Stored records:
- - - -
-- ==== Sys2Proof/Laws/Table.lean ====
section
/-! SUPPORT. The laws of the table operations: a read after a write, the swap, equality entry by entry. -/

namespace Sys2Proof.Machine

/-- Equal tables are equal data: a table is its 256 entries and nothing else. -/
theorem table_ext {t u : Table} (h : ∀ x : Byte, readEntry t x = readEntry u x) : t = u := by
  apply Vector.ext
  intro n hn
  have hx := h (BitVec.ofNat 8 n)
  simpa [readEntry, Nat.mod_eq_of_lt hn] using hx

/-- A read after a write gives the value written at that entry and the old one at every other. -/
theorem readEntry_writeEntry (t : Table) (x v y : Byte) :
    readEntry (writeEntry t x v) y = if y = x then v else readEntry t y := by
  unfold readEntry writeEntry
  rw [Vector.getElem_set]
  simp only [← BitVec.toNat_inj, eq_comm]

@[simp] theorem readEntry_writeEntry_same (t : Table) (x v : Byte) : readEntry (writeEntry t x v) x = v := by
  simp [readEntry_writeEntry]

@[simp] theorem readEntry_tableOf (f : Byte → Byte) (x : Byte) : readEntry (tableOf f) x = f x := by
  unfold readEntry tableOf
  rw [Vector.getElem_ofFn]
  simp

@[simp] theorem readEntry_identityTable (x : Byte) : readEntry identityTable x = x := by
  simp [identityTable]

/-- The swap exchanges two entries and leaves every other as it was. -/
theorem readEntry_swapEntries (t : Table) (a b y : Byte) :
    readEntry (swapEntries t a b) y =
      if y = b then readEntry t a else if y = a then readEntry t b else readEntry t y := by
  simp only [swapEntries, readEntry_writeEntry]

@[simp] theorem readEntry_swapEntries_right (t : Table) (a b : Byte) :
    readEntry (swapEntries t a b) b = readEntry t a := by
  simp [readEntry_swapEntries]

@[simp] theorem readEntry_swapEntries_left (t : Table) (a b : Byte) :
    readEntry (swapEntries t a b) a = readEntry t b := by
  rw [readEntry_swapEntries]
  split <;> simp_all

/-- "when `a = b` it leaves `S` unchanged" (00_scope.md R11). -/
@[simp] theorem swapEntries_self (t : Table) (a : Byte) : swapEntries t a a = t := by
  apply table_ext
  intro y
  rw [readEntry_swapEntries]
  split <;> simp_all

/-- One more iteration of the key schedule. -/
theorem ksaAfter_succ (K : Table) (L k : Nat) : ksaAfter K L (k + 1) = ksaIteration K L (ksaAfter K L k) k := by
  simp [ksaAfter, List.range_succ]

@[simp] theorem ksaAfter_zero (K : Table) (L : Nat) : ksaAfter K L 0 = (identityTable, 0x00) := rfl

end Sys2Proof.Machine
end

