/-- Settles O28: each pass runs the document's loop from the document's schedule of the key, whose keystream cancels
itself; the stored key outlives the first pass, so a lone SCHEDULE starts there too. -/
theorem encryptionRoundTrip : Obligations.EncryptionRoundTrip := by
  intro key data s hne
  obtain ⟨t, out, hfirst, hbytes, hstored⟩ := exists_hostEncrypt hne data s
  refine ⟨t, out, hfirst, length_eq_of_docTransform hbytes, fun u => ?_, ?_⟩
  · obtain ⟨v, back, hsecond, hback, _⟩ := exists_hostEncrypt hne out u
    exact ⟨v, eq_of_docTransform_twice hbytes hback ▸ hsecond⟩
  · obtain ⟨u, hschedule, hvalid, hmatch⟩ := exists_transact_schedule hne hstored
    obtain ⟨v, back, hsecond, hback, _⟩ := exists_hostTransform out hvalid hmatch
    exact ⟨u, v, hschedule, eq_of_docTransform_twice hbytes hback ▸ hsecond⟩

end Sys2Proof.Machine
end

section
/-! SUPPORT. The code each command word is answered with, and that a word answered with an error writes nothing
(60_exceptions.md R180, R186). -/

namespace Sys2Proof.Machine

theorem RspCode.bits_eq_zero_iff (c : RspCode) : c.bits = 0 ↔ c = .ok := by
  cases c with
  | ok => simp [RspCode.bits]
  | error e => cases e <;> simp [RspCode.bits, CmdError.codeBits]

/-- The outcome `o` of a command started in `s` is a response with the code `c`; unless that is OK, the response carries
DATA 0x00 and is all that is written (R180). -/
def AnswersWith (c : RspCode) (s : State) (o : Host.Outcome State Fault Refusal) : Prop :=
  ∃ d u, o = respond c d u ∧ (c ≠ .ok → d = 0x00 ∧ u = s)

theorem answersWith_ok {d : Byte} {u : State} {o : Host.Outcome State Fault Refusal} (h : o = respond .ok d u)
    (s : State) : AnswersWith .ok s o :=
  ⟨d, u, h, fun hne => absurd rfl hne⟩

theorem answersWith_error {e : CmdError} {s : State} {o : Host.Outcome State Fault Refusal} (h : o = raise e s) :
    AnswersWith (.error e) s o :=
  ⟨0x00, s, h, fun _ => ⟨rfl, rfl⟩⟩

/-- The code a command is answered with (R186). -/
def commandCode (s : State) : Instr → RspCode
  | .nop => .ok
  | .keyClear => .ok
  | .keyPush _ => .ok
  | .schedule => if s.keyLen.val = 0 then .error .invalidKey else .ok
  | .xform _ => if s.valid = true then .ok else .error .notScheduled
  | .readS _ => if s.valid = true then .ok else .error .notScheduled
  | .readReg sel => if 5 ≤ sel.toNat then .error .illegalOperand else .ok
  | .endSession => .ok

theorem exec_answersWith_commandCode (i : Instr) (s : State) : AnswersWith (commandCode s i) s (exec i s) := by
  cases i with
  | nop => exact answersWith_ok rfl s
  | keyClear => exact answersWith_ok rfl s
  | keyPush b =>
    rcases keyLen_lt_or_full s with hlt | hfull
    · exact answersWith_ok (d := 0x00) (execKeyPush_of_lt b hlt) s
    · exact answersWith_ok (d := 0x00) (execKeyPush_of_full b hfull) s
  | schedule =>
    rw [commandCode]
    split
    case isTrue hempty => exact answersWith_error (execSchedule_of_keyLen_eq_zero hempty)
    case isFalse hkey => exact answersWith_ok (d := 0x00) (execSchedule_of_keyLen_ne_zero hkey) s
  | xform d =>
    rw [commandCode]
    split
    case isTrue hvalid => exact answersWith_ok (d := d ^^^ keystreamByte s) (execXform_of_valid d hvalid) s
    case isFalse hvalid => exact answersWith_error (execXform_of_not_valid d (Bool.eq_false_iff.mpr hvalid))
  | readS a =>
    rw [commandCode]
    split
    case isTrue hvalid => exact answersWith_ok (d := readEntry s.S a) (execReadS_of_valid a hvalid) s
    case isFalse hvalid => exact answersWith_error (execReadS_of_not_valid a (Bool.eq_false_iff.mpr hvalid))
  | readReg sel =>
    rw [commandCode]
    split
    case isTrue hreserved => exact answersWith_error (execReadReg_of_reserved hreserved s)
    case isFalse hdefined =>
      obtain ⟨r, hr⟩ := Option.ne_none_iff_exists'.mp (mt (selectReg_eq_none_iff sel).mp hdefined)
      exact answersWith_ok (d := readStatusReg r s) (execReadReg_of_selectReg hr s) s
  | endSession => exact answersWith_ok rfl s

/-- The code a command word is answered with (R186). -/
def wordCode (w : Word) (s : State) : RspCode :=
  match decode w with
  | .ok i => commandCode s i
  | .error _ => .error .illegalCmd

@[simp] theorem wordCode_setChannel (w : Word) (c : Channel) (s : State) :
    wordCode w (s.setChannel c) = wordCode w s := rfl

@[simp] theorem wordCode_deliver (w r : Word) (s : State) : wordCode w (deliver r s) = wordCode w s := rfl

theorem complete_answersWith_wordCode (w : Word) (s : State) : AnswersWith (wordCode w s) s (complete w s) := by
  rw [wordCode]
  cases hw : decode w with
  | ok i =>
    rw [complete_of_decode hw]
    exact exec_answersWith_commandCode i s
  | error r => exact answersWith_error (complete_of_reject hw s)

/-- A word whose code is an error writes its response alone, with DATA 0x00 (R180). -/
theorem complete_of_wordCode_ne_ok {w : Word} {s : State} (h : wordCode w s ≠ .ok) :
    complete w s = .next (s.setChannel (.responding (responseWord (wordCode w s) 0x00))) := by
  obtain ⟨d, u, hexec, hfail⟩ := complete_answersWith_wordCode w s
  obtain ⟨rfl, rfl⟩ := hfail h
  exact hexec

/-- Every word leaves a response pending, and its code is the word's (R180, R186). -/
theorem exists_complete (w : Word) (s : State) : ∃ t r, complete w s = .next t ∧ t.channel = .responding r ∧
    responseCode r = (wordCode w s).bits := by
  obtain ⟨d, u, hexec, _⟩ := complete_answersWith_wordCode w s
  exact ⟨_, _, hexec, rfl, responseCode_responseWord _ d⟩

/-- A word that left a failing response left nothing else, and the response is that of the word's code with DATA 0x00
(R180). -/
theorem eq_of_complete_fails {w r : Word} {s t : State} (h : complete w s = .next t) (hc : t.channel = .responding r)
    (hr : responseCode r ≠ 0) : wordCode w s ≠ .ok ∧ r = responseWord (wordCode w s) 0x00 ∧
      t = s.setChannel (.responding r) := by
  obtain ⟨t', r', h', hc', hcode⟩ := exists_complete w s
  obtain rfl := Host.Outcome.next.inj (h.symm.trans h')
  obtain rfl := Channel.responding.inj (hc.symm.trans hc')
  have hne : wordCode w s ≠ .ok := by rwa [hcode, Ne, RspCode.bits_eq_zero_iff] at hr
  obtain rfl := Host.Outcome.next.inj (h.symm.trans (complete_of_wordCode_ne_ok hne))
  obtain rfl := Channel.responding.inj hc
  exact ⟨hne, rfl, rfl⟩

end Sys2Proof.Machine
end

section
/-! The statements about failing commands (60_exceptions.md). -/

namespace Sys2Proof.Machine

/-- Settles O36: a failing command writes the channel alone, and no command looks at the channel. -/
theorem failedCommandWritesNothing : Obligations.FailedCommandWritesNothing := by
  intro w s
  obtain ⟨t, r, hexec, hchan, _⟩ := exists_complete w s
  refine ⟨t, r, hexec, hchan, fun hfail => ?_⟩
  obtain ⟨_, hr, rfl⟩ := eq_of_complete_fails hexec hchan hfail
  exact ⟨rfl, hr ▸ responseData_responseWord _ 0x00, fun v => complete_setChannel v _ s⟩

/-- Settles O37: the table is that of the codes, command by command. -/
theorem errorsPerCommand : Obligations.ErrorsPerCommand := by
  intro w s
  obtain ⟨t, r, hexec, hchan, hcode⟩ := exists_complete w s
  refine ⟨t, r, hexec, hchan, ?_⟩
  rw [hcode, wordCode]
  cases decode w with
  | error _ => rfl
  | ok i =>
    cases i with
    | nop | keyClear | keyPush _ | endSession => rfl
    | schedule | xform _ | readS _ | readReg _ => exact apply_ite (fun c : RspCode => c.bits.toNat) _ _ _

/-- Settles O38: neither the response nor its delivery changes what the word's code depends on, so the word fails
with the same code, which determines the response. -/
theorem retryFailsAgain : Obligations.RetryFailsAgain := by
  intro w r s t hexec hchan hfail
  obtain ⟨hne, hr, rfl⟩ := eq_of_complete_fails hexec hchan hfail
  have hcode : wordCode w (deliver r (s.setChannel (.responding r))) = wordCode w s := by simp
  refine ⟨_, complete_of_wordCode_ne_ok (hcode ▸ hne), ?_⟩
  rw [setChannel_channel, hcode, ← hr]

end Sys2Proof.Machine
end

section
/-! The statement about the reset event (70_reset_and_hazards.md section 1). -/

namespace Sys2Proof.Machine

/-- Settles O9: an applied reset is the whole step, and the reset event writes each of these items without looking
at the command channel or at the rest of the host's input. -/
theorem resetEventState : Obligations.ResetEventState := by
  intro s hreset
  exact ⟨resetBlock s.popInput, step_of_reset hreset, resetBlock_i _, resetBlock_j _, resetBlock_valid _,
    congrArg Fin.val (resetBlock_keyLen _), resetBlock_channel _⟩

end Sys2Proof.Machine
end

section
/-! SUPPORT. Which words are canonical (30_encoding.md R75, R86), and that assembled words are encodings of commands. -/

namespace Sys2Proof

/-- A word that decodes has the opcode of its command, and the command has the word's operand or none (R89). -/
theorem fields_of_decode {w : Word} {i : Instr} (h : decode w = .ok i) :
    opcodeOf w = i.opcode ∧ i.withOperand (operandOf w) = i := by
  rw [decode] at h
  split at h
  case h_9 => cases h
  all_goals
    next hopc =>
      obtain rfl := Except.ok.inj h
      exact ⟨BitVec.eq_of_toNat_eq hopc, rfl⟩

/-- A word that decodes, with the opcode written as its command's. -/
theorem eq_commandWord_of_decode {w : Word} {i : Instr} (h : decode w = .ok i) :
    w = commandWord i.opcode (operandOf w) := by
  rw [← (fields_of_decode h).1, commandWord_fields]

/-- A word with the opcode of a command is canonical exactly when the command it decodes to would be encoded with the
word's operand (R75, R86). -/
theorem canonicalWord_opcode_operand_iff (i : Instr) (opnd : Byte) :
    canonicalWord (commandWord i.opcode opnd) = true ↔ (i.withOperand opnd).operand = opnd := by
  rw [canonicalWord, definedOpcode, ignoredOperandZero, opcodeOf_commandWord, operandOf_commandWord]
  cases i with
  | nop | keyClear | schedule | endSession =>
    simp [Instr.opcode, Instr.withOperand, Instr.operand, eq_comm (a := opnd)]
  | keyPush _ | xform _ | readS _ | readReg _ => simp [Instr.opcode, Instr.withOperand, Instr.operand]

@[simp] theorem canonicalWord_encode (i : Instr) : canonicalWord (encode i) = true := by
  rw [encode, canonicalWord_opcode_operand_iff, withOperand_operand]

/-- Two words with the same opcode are the same exactly when their operands are. -/
theorem commandWord_inj_right (opc a b : Byte) : commandWord opc a = commandWord opc b ↔ a = b := by
  refine ⟨fun h => ?_, fun h => by rw [h]⟩
  simpa only [operandOf_commandWord] using congrArg operandOf h

/-- What the assembler emits for a line is the encoding of the line's commands (R87). -/
theorem Machine.exists_encode_of_assemble {lines : List String} {ws : List Word} (h : assemble lines = .ok ws) :
    ∀ w ∈ ws, ∃ i, encode i = w := by
  induction lines generalizing ws with
  | nil =>
    obtain rfl := Except.ok.inj h
    simp
  | cons l ls ih =>
    rw [assemble] at h
    split at h
    case h_1 line ws' _ hrest =>
      obtain rfl := Except.ok.inj h
      intro w hw
      rcases List.mem_append.mp hw with hline | hls
      · obtain ⟨i, _, hi⟩ := List.mem_map.mp hline
        exact ⟨i, hi⟩
      · exact ih hrest w hls
    case h_2 => cases h
    case h_3 => cases h

end Sys2Proof
end

section
/-! The statements about encoding, decoding and the assembler (30_encoding.md). -/

namespace Sys2Proof

/-- Settles O3: the opcode selects the command and the operand field gives its operand back. -/
theorem decodeEncodeRoundTrip : Obligations.DecodeEncodeRoundTrip := fun i _ =>
  ⟨decode_encode i, canonicalWord_encode i⟩

/-- Settles O4: both sides say that the command's operand is the operand field of the word. -/
theorem canonicalWordsAreEncodings : Obligations.CanonicalWordsAreEncodings := by
  intro w i h
  obtain ⟨_, hopnd⟩ := fields_of_decode h
  calc canonicalWord w = true
    _ ↔ canonicalWord (commandWord i.opcode (operandOf w)) = true := by rw [← eq_commandWord_of_decode h]
    _ ↔ i.operand = operandOf w := by rw [canonicalWord_opcode_operand_iff, hopnd]
    _ ↔ encode i = commandWord i.opcode (operandOf w) := (commandWord_inj_right _ _ _).symm
    _ ↔ encode i = w := by rw [← eq_commandWord_of_decode h]

/-- Settles O49: every emitted word is the encoding of a command. -/
theorem assemblerEmitsCanonicalWords : Obligations.AssemblerEmitsCanonicalWords := by
  intro lines ws h w hw
  obtain ⟨i, rfl⟩ := Machine.exists_encode_of_assemble h w hw
  exact canonicalWord_encode i

/-- Settles O1: each word is the opcode of its row followed by the operand. -/
theorem decodeOfWrittenWords : Obligations.DecodeOfWrittenWords :=
  ⟨decode_opcode_operand .nop 0x00, decode_opcode_operand .keyClear 0x00,
    decode_opcode_operand (.keyPush 0x4B) 0x4B, decode_opcode_operand .schedule 0xA5,
    decode_opcode_operand (.xform 0x50) 0x50, decode_opcode_operand (.readS 0xFE) 0xFE,
    decode_opcode_operand (.readReg 0x04) 0x04, decode_opcode_operand .endSession 0xFF,
    decode_reservedOpcode (opc := 0x08) (by decide) 0x00, decode_reservedOpcode (opc := 0xFF) (by decide) 0x01⟩

/-- Settles O50: the expansions are their defining equations; DUMP_S lists the numbers below 256 in order. -/
theorem pseudoInstructionExpansions : Obligations.PseudoInstructionExpansions := by
  refine ⟨fun _ => rfl, rfl, fun _ => rfl, ?_, fun n hn => ?_, rfl, rfl⟩
  · rw [Machine.AsmLine.expand, List.length_map, List.length_range]
  · rw [Machine.AsmLine.expand, List.getElem?_map, List.getElem?_range hn, Option.map_some]

end Sys2Proof
end

section
/-! SUPPORT. Every command as a function: the state it leaves before its response, the data byte it answers, and from
these the one outcome of every command, every command word and every step (00_scope.md R12, 30_encoding.md R89). -/

namespace Sys2Proof.Machine

/-- The session SCHEDULE starts on the table `p` (R106). -/
def State.startSession (p : Table) (s : State) : State := ((s.setS p).setCursors 0x00 0x00).setValid true

/-- The state a command leaves, before its response. -/
def commandEffect (s : State) : Instr → State
  | .nop => s
  | .keyClear => s.forgetK.setKeyLen 0
  | .keyPush b => if h : s.keyLen.val < 256 then s.pushKey b h else s
  | .schedule => if s.keyLen.val = 0 then s else s.startSession (scheduledTable s.K s.keyLen.val)
  | .xform _ => if s.valid = true then s.advance else s
  | .readS _ => s
  | .readReg _ => s
  | .endSession => s.endSession

/-- The data byte a command answers. -/
def commandData (s : State) : Instr → Byte
  | .nop => 0x00
  | .keyClear => 0x00
  | .keyPush _ => 0x00
  | .schedule => 0x00
  | .xform d => if s.valid = true then d ^^^ keystreamByte s else 0x00
  | .readS a => if s.valid = true then readEntry s.S a else 0x00
  | .readReg sel => (selectReg sel).elim 0x00 fun r => readStatusReg r s
  | .endSession => 0x00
- - - -
Once you reach the line with "every other. -/" in the data above, copy it and every line after it exactly, up to and including the line with "simp [ksaAfter, List.range_succ]".

● **Exercise solution**:
/-- A read after a write gives the value written at that entry and the old one at every other. -/
theorem readEntry_writeEntry (t : Table) (x v y : Byte) :
    readEntry (writeEntry t x v) y = if y = x then v else readEntry t y := by
  unfold readEntry writeEntry
  rw [Vector.getElem_set]
  simp only [← BitVec.toNat_inj, eq_comm]

@[simp] theorem readEntry_writeEntry_same (t : Table) (x v : Byte) : readEntry (writeEntry t x v) x = v := by
  simp [readEntry_writeEntry]

@[simp] theorem readEntry_tableOf (f : Byte → Byte) (x : Byte) : readEntry (tableOf f) x = f x := by
  unfold readEntry tableOf
  rw [Vector.getElem_ofFn]
  simp

@[simp] theorem readEntry_identityTable (x : Byte) : readEntry identityTable x = x := by
  simp [identityTable]

/-- The swap exchanges two entries and leaves every other as it was. -/
theorem readEntry_swapEntries (t : Table) (a b y : Byte) :
    readEntry (swapEntries t a b) y =
      if y = b then readEntry t a else if y = a then readEntry t b else readEntry t y := by
  simp only [swapEntries, readEntry_writeEntry]

@[simp] theorem readEntry_swapEntries_right (t : Table) (a b : Byte) :
    readEntry (swapEntries t a b) b = readEntry t a := by
  simp [readEntry_swapEntries]

@[simp] theorem readEntry_swapEntries_left (t : Table) (a b : Byte) :
    readEntry (swapEntries t a b) a = readEntry t b := by
  rw [readEntry_swapEntries]
  split <;> simp_all

/-- "when `a = b` it leaves `S` unchanged" (00_scope.md R11). -/
@[simp] theorem swapEntries_self (t : Table) (a : Byte) : swapEntries t a a = t := by
  apply table_ext
  intro y
  rw [readEntry_swapEntries]
  split <;> simp_all

/-- One more iteration of the key schedule. -/
theorem ksaAfter_succ (K : Table) (L k : Nat) : ksaAfter K L (k + 1) = ksaIteration K L (ksaAfter K L k) k := by
  simp [ksaAfter, List.range_succ]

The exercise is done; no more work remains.